The input:
·····

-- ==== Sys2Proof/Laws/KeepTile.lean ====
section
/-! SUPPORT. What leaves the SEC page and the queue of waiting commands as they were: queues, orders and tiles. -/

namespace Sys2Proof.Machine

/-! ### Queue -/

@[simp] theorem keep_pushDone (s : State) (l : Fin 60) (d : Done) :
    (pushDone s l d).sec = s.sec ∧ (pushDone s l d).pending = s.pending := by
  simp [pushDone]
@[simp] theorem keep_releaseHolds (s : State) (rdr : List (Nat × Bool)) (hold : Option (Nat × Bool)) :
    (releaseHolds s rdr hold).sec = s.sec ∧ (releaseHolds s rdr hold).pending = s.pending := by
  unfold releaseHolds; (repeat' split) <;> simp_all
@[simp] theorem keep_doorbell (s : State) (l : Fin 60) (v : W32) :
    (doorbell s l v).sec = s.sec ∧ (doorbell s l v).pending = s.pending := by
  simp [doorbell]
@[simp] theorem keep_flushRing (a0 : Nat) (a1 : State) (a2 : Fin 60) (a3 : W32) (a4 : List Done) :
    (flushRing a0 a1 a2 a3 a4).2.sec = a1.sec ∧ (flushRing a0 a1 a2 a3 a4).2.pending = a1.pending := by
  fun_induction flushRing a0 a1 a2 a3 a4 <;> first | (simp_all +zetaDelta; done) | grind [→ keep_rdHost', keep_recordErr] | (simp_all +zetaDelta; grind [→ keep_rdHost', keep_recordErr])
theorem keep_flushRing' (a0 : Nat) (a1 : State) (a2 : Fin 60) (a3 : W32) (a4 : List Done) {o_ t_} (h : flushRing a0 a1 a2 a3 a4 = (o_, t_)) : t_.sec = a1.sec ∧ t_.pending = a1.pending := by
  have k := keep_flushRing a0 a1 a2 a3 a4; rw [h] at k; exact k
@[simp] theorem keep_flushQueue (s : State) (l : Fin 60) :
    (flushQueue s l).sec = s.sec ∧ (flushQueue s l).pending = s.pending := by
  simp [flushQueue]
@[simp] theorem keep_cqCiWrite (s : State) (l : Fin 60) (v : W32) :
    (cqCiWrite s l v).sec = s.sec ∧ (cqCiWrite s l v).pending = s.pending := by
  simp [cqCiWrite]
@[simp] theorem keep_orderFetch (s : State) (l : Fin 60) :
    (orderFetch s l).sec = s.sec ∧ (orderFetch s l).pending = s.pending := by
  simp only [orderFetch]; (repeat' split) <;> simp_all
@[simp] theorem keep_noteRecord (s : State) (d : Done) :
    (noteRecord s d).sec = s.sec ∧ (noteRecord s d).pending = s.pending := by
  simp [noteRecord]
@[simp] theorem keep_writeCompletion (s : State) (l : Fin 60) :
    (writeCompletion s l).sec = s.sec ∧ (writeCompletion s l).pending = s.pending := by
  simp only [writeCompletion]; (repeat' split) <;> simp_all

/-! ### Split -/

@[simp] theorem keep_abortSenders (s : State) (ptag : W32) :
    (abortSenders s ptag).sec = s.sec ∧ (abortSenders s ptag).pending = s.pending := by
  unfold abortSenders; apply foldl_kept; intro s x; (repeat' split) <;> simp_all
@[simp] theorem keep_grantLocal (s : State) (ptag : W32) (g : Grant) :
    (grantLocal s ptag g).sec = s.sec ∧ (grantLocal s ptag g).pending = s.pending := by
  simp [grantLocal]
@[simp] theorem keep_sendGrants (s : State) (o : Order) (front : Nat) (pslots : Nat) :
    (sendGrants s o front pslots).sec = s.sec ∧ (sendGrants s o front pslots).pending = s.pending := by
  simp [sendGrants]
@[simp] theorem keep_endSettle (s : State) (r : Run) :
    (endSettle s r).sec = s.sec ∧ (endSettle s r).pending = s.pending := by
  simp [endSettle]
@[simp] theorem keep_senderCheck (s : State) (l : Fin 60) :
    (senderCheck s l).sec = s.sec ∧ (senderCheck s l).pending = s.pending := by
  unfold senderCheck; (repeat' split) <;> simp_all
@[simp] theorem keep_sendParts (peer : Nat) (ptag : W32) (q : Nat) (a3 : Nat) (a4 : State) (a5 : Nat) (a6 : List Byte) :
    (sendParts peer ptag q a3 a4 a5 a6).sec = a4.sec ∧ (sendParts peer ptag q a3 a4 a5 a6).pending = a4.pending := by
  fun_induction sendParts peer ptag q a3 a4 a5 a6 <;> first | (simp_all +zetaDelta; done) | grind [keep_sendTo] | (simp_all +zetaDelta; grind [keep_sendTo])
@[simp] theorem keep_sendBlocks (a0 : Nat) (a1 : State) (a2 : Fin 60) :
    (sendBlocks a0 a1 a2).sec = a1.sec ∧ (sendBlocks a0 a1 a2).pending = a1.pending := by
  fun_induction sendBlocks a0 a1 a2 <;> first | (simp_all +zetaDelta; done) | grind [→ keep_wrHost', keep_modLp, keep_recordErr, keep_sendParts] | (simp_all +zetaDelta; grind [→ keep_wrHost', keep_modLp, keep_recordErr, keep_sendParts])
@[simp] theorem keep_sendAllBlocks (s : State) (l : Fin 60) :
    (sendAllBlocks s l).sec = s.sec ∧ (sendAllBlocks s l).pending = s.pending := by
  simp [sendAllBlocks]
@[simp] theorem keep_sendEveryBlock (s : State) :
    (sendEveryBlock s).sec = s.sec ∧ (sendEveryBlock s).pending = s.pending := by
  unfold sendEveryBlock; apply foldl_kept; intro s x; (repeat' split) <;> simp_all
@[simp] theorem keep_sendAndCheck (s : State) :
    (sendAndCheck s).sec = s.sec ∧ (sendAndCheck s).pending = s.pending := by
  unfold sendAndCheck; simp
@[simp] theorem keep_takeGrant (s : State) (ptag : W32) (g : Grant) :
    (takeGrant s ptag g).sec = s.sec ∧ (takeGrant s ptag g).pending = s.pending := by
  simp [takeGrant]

·····

Would you output, unchanged, each line from the start of the records to the line that holds "theorem keep_pushDone (s", both included and nothing else?

Reply to the task:
-- ==== Sys2Proof/Laws/KeepTile.lean ====
section
/-! SUPPORT. What leaves the SEC page and the queue of waiting commands as they were: queues, orders and tiles. -/

namespace Sys2Proof.Machine

/-! ### Queue -/

@[simp] theorem keep_pushDone (s : State) (l : Fin 60) (d : Done) :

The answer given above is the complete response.